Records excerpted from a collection
########################################

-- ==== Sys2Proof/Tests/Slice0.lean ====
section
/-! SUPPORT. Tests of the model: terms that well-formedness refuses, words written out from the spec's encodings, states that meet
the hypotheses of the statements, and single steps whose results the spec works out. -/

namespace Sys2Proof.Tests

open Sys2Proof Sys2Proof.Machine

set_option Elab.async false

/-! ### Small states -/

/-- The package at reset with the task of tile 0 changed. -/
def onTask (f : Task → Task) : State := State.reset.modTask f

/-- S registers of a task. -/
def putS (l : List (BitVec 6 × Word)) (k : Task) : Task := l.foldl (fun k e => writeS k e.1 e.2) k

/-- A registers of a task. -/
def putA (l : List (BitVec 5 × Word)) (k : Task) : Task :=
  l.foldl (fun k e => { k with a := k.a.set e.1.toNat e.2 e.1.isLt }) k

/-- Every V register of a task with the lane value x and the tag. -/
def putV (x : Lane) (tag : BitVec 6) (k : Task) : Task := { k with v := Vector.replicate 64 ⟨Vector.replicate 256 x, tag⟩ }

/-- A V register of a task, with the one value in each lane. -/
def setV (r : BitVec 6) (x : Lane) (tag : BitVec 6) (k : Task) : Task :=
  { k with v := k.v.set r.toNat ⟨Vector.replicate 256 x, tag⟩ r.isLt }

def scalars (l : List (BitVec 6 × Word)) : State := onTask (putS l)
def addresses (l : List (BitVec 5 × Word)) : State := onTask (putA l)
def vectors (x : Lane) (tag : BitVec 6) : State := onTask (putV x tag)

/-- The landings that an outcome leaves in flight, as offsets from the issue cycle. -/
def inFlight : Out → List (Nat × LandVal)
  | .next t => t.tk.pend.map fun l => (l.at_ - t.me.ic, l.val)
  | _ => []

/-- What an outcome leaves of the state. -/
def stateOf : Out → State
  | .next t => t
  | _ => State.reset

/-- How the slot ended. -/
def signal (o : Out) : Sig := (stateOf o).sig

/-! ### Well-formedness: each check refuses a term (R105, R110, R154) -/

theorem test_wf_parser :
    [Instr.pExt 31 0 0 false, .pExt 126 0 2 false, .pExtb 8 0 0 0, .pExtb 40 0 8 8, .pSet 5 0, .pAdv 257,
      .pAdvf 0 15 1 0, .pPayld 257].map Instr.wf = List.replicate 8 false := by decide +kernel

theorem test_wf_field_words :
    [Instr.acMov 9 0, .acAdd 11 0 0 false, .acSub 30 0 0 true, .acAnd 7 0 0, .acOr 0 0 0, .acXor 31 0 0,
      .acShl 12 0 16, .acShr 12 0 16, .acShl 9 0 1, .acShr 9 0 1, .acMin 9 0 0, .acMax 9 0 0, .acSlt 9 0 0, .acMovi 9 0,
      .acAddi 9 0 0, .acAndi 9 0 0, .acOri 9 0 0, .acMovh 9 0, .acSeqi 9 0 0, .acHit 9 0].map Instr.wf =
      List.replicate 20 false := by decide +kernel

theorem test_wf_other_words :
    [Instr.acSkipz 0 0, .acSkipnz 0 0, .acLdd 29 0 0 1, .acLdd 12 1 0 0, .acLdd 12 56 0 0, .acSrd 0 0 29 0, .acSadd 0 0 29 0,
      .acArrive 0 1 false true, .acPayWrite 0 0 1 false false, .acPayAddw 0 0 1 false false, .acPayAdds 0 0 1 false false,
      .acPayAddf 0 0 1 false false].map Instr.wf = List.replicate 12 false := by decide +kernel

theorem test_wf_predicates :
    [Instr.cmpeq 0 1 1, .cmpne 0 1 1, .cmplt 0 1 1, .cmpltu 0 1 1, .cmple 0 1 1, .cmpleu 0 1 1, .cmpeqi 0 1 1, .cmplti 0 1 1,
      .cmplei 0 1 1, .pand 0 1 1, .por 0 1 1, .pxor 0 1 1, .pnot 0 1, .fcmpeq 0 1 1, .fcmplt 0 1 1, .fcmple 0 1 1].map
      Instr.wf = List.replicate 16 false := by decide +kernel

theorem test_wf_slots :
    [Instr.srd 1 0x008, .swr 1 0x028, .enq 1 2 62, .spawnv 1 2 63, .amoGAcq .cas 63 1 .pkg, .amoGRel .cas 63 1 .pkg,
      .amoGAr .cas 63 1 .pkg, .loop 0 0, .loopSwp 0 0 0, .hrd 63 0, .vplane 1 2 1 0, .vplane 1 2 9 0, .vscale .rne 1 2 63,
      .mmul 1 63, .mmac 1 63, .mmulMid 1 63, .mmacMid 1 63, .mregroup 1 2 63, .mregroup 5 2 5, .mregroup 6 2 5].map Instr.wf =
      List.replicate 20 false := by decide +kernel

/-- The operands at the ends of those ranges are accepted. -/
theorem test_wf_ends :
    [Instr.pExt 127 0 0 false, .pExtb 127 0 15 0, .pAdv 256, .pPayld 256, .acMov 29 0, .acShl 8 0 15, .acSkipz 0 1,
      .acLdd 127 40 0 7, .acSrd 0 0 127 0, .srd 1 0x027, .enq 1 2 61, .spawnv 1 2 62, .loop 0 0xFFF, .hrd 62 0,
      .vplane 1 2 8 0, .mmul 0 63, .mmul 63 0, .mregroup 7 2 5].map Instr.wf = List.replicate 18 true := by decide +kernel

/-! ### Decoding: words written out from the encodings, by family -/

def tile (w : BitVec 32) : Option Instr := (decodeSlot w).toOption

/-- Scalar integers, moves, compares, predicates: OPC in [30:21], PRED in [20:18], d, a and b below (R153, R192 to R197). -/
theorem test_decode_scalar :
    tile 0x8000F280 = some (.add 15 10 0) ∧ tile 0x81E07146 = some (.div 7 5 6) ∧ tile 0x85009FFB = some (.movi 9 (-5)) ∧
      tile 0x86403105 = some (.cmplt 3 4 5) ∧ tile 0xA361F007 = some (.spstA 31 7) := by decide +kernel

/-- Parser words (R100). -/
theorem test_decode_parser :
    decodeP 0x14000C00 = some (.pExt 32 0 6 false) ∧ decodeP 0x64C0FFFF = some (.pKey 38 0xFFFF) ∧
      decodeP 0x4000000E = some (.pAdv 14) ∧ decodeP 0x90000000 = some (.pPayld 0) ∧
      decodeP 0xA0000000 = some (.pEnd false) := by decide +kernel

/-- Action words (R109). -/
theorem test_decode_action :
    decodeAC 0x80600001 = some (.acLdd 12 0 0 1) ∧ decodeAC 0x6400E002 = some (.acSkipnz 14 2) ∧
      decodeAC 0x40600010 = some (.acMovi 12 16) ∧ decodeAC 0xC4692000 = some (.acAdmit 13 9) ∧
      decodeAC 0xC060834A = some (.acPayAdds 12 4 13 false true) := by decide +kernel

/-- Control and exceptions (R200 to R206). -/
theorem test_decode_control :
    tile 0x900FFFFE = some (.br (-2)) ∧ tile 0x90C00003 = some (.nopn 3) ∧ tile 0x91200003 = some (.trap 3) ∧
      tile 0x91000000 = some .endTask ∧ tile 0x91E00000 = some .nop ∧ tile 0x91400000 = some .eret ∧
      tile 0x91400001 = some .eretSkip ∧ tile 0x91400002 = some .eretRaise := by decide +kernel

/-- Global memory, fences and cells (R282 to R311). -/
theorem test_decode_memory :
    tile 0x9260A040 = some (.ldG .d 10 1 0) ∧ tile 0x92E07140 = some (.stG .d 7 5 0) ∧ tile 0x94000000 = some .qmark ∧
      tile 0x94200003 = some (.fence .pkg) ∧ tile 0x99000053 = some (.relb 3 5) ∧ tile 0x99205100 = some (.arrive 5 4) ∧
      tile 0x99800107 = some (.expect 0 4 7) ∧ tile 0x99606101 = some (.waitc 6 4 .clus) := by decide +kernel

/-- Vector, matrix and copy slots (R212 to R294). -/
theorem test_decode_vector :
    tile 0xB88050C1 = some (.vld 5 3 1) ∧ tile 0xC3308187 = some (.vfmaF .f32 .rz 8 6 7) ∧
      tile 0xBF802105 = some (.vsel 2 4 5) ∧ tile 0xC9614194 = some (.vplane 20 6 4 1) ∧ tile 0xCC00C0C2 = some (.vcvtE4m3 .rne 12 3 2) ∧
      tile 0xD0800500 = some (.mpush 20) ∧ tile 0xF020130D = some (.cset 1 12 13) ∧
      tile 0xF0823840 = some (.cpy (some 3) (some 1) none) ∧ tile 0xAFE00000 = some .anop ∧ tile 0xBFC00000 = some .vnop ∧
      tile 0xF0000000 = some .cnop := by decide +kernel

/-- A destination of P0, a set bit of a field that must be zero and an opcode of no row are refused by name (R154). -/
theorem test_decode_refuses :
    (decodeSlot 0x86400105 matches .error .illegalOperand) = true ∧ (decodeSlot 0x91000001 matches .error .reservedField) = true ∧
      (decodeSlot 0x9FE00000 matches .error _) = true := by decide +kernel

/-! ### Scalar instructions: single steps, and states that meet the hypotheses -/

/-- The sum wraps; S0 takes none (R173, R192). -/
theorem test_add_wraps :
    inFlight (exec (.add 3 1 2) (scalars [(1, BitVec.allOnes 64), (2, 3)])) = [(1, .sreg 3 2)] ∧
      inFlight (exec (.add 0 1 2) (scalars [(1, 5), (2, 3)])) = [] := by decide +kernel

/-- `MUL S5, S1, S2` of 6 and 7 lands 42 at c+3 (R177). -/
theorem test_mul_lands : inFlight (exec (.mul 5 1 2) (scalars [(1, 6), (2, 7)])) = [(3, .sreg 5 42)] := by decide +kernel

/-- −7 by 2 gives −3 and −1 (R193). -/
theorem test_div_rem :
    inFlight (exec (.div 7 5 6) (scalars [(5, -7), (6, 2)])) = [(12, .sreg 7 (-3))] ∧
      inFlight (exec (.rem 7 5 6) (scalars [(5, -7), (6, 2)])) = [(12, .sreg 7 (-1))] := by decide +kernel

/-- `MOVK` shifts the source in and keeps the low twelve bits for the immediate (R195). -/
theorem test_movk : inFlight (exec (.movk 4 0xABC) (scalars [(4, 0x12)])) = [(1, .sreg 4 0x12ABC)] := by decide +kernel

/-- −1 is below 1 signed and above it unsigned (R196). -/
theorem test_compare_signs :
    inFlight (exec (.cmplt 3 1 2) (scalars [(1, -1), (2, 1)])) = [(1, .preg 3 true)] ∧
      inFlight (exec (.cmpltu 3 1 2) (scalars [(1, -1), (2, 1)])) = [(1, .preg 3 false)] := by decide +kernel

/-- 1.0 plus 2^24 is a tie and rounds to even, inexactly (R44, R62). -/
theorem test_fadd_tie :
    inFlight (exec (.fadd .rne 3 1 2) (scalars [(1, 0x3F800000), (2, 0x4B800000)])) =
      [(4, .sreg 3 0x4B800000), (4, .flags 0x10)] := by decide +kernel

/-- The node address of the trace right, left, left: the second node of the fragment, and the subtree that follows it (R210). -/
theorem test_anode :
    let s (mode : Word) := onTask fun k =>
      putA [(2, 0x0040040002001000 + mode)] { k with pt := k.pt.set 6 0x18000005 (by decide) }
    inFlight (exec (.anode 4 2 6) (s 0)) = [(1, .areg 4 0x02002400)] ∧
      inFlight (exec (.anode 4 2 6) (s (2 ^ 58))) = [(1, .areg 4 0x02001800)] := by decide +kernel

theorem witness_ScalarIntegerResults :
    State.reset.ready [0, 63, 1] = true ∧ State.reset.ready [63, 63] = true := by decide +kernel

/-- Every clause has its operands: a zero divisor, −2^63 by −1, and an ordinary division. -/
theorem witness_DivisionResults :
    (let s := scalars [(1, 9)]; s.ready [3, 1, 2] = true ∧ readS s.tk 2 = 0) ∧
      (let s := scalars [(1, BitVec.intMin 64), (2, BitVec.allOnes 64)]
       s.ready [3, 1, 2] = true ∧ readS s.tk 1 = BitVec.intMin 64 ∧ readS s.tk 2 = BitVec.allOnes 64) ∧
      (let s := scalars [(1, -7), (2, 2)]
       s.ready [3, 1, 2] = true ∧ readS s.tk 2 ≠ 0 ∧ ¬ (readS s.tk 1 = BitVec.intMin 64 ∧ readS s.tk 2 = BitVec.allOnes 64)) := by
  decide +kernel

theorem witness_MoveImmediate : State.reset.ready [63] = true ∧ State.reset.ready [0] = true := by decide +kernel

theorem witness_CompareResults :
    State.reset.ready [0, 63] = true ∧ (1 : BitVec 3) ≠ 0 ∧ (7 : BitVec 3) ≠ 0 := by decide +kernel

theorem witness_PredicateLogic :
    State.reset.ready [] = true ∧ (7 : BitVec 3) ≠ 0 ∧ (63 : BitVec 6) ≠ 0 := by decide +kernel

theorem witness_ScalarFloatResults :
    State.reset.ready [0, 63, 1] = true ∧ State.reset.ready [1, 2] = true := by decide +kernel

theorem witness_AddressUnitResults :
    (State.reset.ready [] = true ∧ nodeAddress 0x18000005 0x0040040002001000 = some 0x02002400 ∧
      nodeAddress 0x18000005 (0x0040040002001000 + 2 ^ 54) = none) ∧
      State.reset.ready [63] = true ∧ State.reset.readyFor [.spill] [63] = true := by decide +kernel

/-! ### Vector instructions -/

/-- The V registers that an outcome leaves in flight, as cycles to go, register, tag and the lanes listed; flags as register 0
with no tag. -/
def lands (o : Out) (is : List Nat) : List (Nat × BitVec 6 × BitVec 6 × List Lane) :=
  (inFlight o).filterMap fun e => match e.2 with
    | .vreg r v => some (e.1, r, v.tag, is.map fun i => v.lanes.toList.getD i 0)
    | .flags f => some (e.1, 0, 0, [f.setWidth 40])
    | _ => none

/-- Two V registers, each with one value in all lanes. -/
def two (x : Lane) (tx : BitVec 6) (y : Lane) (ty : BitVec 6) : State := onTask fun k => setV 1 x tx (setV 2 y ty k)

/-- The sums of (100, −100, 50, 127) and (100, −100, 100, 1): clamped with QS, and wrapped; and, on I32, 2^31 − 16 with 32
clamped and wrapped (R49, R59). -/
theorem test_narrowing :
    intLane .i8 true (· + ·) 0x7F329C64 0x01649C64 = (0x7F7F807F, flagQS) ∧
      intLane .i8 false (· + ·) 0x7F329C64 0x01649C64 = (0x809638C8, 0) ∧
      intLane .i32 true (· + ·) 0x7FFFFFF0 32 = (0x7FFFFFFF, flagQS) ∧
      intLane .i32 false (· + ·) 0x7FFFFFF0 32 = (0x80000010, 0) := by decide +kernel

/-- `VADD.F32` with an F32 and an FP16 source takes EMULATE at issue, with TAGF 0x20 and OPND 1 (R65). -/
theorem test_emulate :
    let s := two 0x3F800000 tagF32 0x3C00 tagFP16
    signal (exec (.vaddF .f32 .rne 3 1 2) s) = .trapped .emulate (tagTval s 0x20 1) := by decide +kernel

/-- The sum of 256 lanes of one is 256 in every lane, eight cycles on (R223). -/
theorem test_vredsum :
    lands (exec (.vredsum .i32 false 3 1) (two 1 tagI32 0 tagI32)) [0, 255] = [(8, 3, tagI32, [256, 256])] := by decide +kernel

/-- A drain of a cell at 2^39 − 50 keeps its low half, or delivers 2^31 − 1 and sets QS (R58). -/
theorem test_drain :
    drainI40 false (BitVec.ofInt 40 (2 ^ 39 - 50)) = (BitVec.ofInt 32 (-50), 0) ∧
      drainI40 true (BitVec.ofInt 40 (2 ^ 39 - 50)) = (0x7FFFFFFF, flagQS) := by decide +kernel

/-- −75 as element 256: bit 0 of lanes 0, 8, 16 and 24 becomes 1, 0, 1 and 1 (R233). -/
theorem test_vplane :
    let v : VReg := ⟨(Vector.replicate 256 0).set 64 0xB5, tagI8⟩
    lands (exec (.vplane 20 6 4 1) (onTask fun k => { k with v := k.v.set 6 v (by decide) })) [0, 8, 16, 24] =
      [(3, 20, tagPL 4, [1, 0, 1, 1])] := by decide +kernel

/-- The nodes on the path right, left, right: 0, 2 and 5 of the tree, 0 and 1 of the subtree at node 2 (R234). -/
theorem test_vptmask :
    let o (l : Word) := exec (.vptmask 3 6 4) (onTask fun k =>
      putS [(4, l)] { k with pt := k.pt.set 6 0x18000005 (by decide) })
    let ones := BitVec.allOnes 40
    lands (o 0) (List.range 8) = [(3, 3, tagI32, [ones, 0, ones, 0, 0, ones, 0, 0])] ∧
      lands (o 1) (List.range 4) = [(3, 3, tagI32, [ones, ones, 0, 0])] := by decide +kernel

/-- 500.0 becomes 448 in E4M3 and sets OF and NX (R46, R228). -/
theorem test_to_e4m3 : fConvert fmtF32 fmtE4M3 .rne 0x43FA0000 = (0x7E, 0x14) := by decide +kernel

########################################

WHAT IS REQUIRED: Give back exactly the lines from the beginning of the records through the line containing "def inFlight : Out → List (Nat × LandVal)", and only those.

SOLVED PROBLEM:
-- ==== Sys2Proof/Tests/Slice0.lean ====
section
/-! SUPPORT. Tests of the model: terms that well-formedness refuses, words written out from the spec's encodings, states that meet
the hypotheses of the statements, and single steps whose results the spec works out. -/

namespace Sys2Proof.Tests

open Sys2Proof Sys2Proof.Machine

set_option Elab.async false

/-! ### Small states -/

/-- The package at reset with the task of tile 0 changed. -/
def onTask (f : Task → Task) : State := State.reset.modTask f

/-- S registers of a task. -/
def putS (l : List (BitVec 6 × Word)) (k : Task) : Task := l.foldl (fun k e => writeS k e.1 e.2) k

/-- A registers of a task. -/
def putA (l : List (BitVec 5 × Word)) (k : Task) : Task :=
  l.foldl (fun k e => { k with a := k.a.set e.1.toNat e.2 e.1.isLt }) k

/-- Every V register of a task with the lane value x and the tag. -/
def putV (x : Lane) (tag : BitVec 6) (k : Task) : Task := { k with v := Vector.replicate 64 ⟨Vector.replicate 256 x, tag⟩ }

/-- A V register of a task, with the one value in each lane. -/
def setV (r : BitVec 6) (x : Lane) (tag : BitVec 6) (k : Task) : Task :=
  { k with v := k.v.set r.toNat ⟨Vector.replicate 256 x, tag⟩ r.isLt }

def scalars (l : List (BitVec 6 × Word)) : State := onTask (putS l)
def addresses (l : List (BitVec 5 × Word)) : State := onTask (putA l)
def vectors (x : Lane) (tag : BitVec 6) : State := onTask (putV x tag)

/-- The landings that an outcome leaves in flight, as offsets from the issue cycle. -/
def inFlight : Out → List (Nat × LandVal)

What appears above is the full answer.